(Task): Transcribe exactly each line of the entries, from the opening line to the line with "chk (serial == 0", with both of those lines included.

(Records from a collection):
━━━━━━

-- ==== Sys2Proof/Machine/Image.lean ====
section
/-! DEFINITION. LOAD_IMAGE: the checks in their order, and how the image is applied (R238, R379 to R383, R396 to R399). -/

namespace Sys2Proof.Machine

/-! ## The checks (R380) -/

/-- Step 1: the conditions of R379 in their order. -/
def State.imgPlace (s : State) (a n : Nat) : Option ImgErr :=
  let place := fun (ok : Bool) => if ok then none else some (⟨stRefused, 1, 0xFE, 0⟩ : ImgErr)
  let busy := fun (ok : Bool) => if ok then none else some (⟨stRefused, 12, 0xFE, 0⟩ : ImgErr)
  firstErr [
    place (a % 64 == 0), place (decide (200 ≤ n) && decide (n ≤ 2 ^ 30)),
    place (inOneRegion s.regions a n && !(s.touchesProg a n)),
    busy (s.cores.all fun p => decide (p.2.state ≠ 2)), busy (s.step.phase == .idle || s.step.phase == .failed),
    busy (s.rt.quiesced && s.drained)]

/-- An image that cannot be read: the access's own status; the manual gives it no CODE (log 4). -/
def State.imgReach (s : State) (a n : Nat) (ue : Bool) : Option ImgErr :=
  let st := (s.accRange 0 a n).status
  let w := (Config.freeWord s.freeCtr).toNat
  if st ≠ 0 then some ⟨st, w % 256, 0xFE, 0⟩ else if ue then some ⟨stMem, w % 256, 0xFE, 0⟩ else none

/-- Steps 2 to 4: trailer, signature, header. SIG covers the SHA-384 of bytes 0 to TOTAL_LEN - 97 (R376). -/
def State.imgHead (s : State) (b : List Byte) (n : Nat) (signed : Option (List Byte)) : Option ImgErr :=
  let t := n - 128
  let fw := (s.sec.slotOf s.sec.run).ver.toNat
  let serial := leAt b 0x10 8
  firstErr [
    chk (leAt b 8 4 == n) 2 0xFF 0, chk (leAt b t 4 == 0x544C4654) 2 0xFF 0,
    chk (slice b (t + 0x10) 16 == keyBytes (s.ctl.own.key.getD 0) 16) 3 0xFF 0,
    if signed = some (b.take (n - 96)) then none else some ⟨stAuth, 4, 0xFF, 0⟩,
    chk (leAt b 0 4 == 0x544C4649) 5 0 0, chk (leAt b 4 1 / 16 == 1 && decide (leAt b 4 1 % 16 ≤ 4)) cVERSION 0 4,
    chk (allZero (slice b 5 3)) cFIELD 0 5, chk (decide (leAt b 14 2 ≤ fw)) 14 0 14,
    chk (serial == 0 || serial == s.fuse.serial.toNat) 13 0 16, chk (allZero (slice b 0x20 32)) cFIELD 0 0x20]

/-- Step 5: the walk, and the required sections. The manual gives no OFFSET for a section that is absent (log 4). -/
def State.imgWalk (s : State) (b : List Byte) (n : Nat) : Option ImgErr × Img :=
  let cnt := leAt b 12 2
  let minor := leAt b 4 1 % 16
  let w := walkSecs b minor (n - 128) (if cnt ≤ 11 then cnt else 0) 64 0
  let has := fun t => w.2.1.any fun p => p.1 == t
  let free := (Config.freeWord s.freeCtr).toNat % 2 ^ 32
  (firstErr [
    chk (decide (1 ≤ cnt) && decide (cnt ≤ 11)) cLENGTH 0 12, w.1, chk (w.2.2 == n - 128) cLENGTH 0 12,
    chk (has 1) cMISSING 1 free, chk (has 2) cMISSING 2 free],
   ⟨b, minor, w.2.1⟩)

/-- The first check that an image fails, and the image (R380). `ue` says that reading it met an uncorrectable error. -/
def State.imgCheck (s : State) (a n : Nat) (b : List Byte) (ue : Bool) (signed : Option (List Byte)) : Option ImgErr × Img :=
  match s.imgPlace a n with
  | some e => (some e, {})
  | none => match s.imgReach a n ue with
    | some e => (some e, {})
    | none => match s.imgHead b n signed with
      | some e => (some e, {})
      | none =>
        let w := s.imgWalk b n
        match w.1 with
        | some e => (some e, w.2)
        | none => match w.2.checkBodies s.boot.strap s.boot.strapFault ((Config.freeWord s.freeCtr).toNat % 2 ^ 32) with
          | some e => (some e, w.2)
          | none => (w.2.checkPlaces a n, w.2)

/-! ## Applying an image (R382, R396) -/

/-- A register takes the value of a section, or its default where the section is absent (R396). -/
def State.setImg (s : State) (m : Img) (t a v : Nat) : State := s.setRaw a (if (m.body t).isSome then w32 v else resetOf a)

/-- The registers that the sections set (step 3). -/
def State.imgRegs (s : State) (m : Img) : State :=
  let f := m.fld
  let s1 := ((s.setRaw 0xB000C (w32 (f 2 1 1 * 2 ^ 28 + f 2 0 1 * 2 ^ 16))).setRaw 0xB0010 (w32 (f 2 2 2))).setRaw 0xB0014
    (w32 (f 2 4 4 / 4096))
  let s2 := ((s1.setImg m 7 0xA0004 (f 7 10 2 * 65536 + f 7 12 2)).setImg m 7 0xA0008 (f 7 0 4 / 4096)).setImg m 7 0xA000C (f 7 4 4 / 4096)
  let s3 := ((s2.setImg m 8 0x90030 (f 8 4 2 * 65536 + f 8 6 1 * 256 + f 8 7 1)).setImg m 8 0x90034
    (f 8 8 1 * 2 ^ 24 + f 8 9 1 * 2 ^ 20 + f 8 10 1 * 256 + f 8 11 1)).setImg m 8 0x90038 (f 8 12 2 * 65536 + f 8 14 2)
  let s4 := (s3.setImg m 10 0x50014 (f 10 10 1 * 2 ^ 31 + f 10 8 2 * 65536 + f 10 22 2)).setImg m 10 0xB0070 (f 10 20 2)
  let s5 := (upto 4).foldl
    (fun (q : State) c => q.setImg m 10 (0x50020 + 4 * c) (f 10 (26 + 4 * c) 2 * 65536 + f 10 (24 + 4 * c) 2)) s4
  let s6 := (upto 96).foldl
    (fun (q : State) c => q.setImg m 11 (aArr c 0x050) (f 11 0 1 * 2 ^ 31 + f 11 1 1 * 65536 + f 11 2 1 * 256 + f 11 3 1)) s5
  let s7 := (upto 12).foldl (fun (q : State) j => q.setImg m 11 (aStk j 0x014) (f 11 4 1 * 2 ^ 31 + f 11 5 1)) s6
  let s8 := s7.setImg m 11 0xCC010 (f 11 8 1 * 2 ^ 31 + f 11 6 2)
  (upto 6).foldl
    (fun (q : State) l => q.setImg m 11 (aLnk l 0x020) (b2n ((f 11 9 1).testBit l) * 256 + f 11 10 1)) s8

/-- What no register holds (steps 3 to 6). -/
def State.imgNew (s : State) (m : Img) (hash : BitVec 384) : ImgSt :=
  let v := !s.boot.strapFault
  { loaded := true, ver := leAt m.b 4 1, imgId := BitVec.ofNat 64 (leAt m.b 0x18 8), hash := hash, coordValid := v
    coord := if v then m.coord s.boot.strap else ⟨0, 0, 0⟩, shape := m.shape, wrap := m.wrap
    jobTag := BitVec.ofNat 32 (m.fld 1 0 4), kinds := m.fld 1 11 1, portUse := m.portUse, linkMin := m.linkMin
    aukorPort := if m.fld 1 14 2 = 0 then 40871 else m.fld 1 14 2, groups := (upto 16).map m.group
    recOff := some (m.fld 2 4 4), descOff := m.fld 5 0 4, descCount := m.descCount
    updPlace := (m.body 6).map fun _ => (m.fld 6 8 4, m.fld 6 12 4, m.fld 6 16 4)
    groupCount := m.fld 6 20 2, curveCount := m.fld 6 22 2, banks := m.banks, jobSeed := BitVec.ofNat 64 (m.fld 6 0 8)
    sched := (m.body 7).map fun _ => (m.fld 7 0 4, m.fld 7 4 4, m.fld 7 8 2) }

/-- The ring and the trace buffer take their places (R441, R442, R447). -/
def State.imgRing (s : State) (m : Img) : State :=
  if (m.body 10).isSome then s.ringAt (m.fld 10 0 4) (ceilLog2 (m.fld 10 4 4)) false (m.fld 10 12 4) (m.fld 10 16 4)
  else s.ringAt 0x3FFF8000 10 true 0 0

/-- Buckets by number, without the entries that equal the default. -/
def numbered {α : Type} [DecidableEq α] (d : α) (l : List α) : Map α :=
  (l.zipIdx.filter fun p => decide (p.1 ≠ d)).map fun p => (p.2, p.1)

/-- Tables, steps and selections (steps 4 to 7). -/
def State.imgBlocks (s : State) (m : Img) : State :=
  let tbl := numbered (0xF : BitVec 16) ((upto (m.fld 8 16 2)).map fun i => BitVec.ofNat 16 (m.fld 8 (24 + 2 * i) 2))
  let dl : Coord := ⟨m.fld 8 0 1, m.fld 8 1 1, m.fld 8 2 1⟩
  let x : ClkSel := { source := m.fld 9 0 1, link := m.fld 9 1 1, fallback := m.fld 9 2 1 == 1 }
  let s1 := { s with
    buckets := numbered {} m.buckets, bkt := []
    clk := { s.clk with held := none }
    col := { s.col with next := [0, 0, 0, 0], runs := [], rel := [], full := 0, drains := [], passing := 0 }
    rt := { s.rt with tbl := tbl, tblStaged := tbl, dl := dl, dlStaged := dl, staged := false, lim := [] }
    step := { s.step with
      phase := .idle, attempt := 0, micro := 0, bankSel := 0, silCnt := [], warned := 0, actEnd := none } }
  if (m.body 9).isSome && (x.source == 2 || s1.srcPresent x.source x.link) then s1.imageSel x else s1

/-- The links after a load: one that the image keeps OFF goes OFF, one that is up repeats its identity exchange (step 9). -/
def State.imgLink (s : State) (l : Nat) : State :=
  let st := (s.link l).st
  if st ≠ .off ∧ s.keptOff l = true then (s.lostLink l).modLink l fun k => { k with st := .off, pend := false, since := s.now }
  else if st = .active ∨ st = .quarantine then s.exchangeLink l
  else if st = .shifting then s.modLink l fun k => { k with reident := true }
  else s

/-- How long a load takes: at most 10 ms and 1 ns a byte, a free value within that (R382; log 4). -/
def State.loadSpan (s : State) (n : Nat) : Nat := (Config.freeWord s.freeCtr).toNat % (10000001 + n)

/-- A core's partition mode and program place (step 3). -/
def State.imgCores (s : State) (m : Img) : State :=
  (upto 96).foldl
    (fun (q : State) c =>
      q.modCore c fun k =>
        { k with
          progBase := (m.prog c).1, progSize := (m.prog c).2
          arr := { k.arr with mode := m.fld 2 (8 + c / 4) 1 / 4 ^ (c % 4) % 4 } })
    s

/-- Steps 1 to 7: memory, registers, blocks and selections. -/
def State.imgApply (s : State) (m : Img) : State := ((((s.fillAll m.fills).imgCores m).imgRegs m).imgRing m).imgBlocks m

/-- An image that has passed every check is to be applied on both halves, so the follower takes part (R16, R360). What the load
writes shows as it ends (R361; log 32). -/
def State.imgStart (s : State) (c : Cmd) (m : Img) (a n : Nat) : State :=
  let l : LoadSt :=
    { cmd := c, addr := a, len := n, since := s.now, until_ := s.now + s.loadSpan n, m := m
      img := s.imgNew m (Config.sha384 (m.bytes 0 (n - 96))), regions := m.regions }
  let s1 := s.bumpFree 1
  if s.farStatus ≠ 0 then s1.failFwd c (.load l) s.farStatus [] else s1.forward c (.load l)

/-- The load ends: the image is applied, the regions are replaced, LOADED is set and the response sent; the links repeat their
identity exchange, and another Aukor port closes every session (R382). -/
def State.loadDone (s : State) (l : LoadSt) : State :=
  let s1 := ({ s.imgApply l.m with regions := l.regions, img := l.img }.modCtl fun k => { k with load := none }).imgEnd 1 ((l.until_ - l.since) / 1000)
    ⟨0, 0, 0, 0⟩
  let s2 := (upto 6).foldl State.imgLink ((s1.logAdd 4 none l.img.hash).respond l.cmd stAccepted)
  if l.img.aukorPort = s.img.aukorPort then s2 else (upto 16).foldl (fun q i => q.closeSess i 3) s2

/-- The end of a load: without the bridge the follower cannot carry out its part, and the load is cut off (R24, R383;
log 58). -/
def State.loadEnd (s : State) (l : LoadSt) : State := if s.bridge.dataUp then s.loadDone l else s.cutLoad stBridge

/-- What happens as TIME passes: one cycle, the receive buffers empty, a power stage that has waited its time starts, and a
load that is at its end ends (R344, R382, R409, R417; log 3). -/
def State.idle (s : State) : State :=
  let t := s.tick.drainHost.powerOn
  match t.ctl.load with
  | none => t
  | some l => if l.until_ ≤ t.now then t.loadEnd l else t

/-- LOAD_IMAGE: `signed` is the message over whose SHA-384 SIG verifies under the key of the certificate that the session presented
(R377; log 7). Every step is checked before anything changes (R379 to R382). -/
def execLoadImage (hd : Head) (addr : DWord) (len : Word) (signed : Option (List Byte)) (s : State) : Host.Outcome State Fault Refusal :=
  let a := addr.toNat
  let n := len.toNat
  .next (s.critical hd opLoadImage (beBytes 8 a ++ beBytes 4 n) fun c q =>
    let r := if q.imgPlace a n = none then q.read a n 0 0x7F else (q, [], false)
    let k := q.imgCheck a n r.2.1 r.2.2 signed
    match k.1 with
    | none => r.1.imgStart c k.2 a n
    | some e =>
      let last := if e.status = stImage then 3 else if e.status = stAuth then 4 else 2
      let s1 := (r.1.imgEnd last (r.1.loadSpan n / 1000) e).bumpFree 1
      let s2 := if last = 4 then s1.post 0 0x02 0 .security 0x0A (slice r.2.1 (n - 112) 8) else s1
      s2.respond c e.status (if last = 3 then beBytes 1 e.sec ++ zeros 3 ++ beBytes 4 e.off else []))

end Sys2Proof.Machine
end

━━━━━━

(Response):
-- ==== Sys2Proof/Machine/Image.lean ====
section
/-! DEFINITION. LOAD_IMAGE: the checks in their order, and how the image is applied (R238, R379 to R383, R396 to R399). -/

namespace Sys2Proof.Machine

/-! ## The checks (R380) -/

/-- Step 1: the conditions of R379 in their order. -/
def State.imgPlace (s : State) (a n : Nat) : Option ImgErr :=
  let place := fun (ok : Bool) => if ok then none else some (⟨stRefused, 1, 0xFE, 0⟩ : ImgErr)
  let busy := fun (ok : Bool) => if ok then none else some (⟨stRefused, 12, 0xFE, 0⟩ : ImgErr)
  firstErr [
    place (a % 64 == 0), place (decide (200 ≤ n) && decide (n ≤ 2 ^ 30)),
    place (inOneRegion s.regions a n && !(s.touchesProg a n)),
    busy (s.cores.all fun p => decide (p.2.state ≠ 2)), busy (s.step.phase == .idle || s.step.phase == .failed),
    busy (s.rt.quiesced && s.drained)]

/-- An image that cannot be read: the access's own status; the manual gives it no CODE (log 4). -/
def State.imgReach (s : State) (a n : Nat) (ue : Bool) : Option ImgErr :=
  let st := (s.accRange 0 a n).status
  let w := (Config.freeWord s.freeCtr).toNat
  if st ≠ 0 then some ⟨st, w % 256, 0xFE, 0⟩ else if ue then some ⟨stMem, w % 256, 0xFE, 0⟩ else none

/-- Steps 2 to 4: trailer, signature, header. SIG covers the SHA-384 of bytes 0 to TOTAL_LEN - 97 (R376). -/
def State.imgHead (s : State) (b : List Byte) (n : Nat) (signed : Option (List Byte)) : Option ImgErr :=
  let t := n - 128
  let fw := (s.sec.slotOf s.sec.run).ver.toNat
  let serial := leAt b 0x10 8
  firstErr [
    chk (leAt b 8 4 == n) 2 0xFF 0, chk (leAt b t 4 == 0x544C4654) 2 0xFF 0,
    chk (slice b (t + 0x10) 16 == keyBytes (s.ctl.own.key.getD 0) 16) 3 0xFF 0,
    if signed = some (b.take (n - 96)) then none else some ⟨stAuth, 4, 0xFF, 0⟩,
    chk (leAt b 0 4 == 0x544C4649) 5 0 0, chk (leAt b 4 1 / 16 == 1 && decide (leAt b 4 1 % 16 ≤ 4)) cVERSION 0 4,
    chk (allZero (slice b 5 3)) cFIELD 0 5, chk (decide (leAt b 14 2 ≤ fw)) 14 0 14,
    chk (serial == 0 || serial == s.fuse.serial.toNat) 13 0 16, chk (allZero (slice b 0x20 32)) cFIELD 0 0x20]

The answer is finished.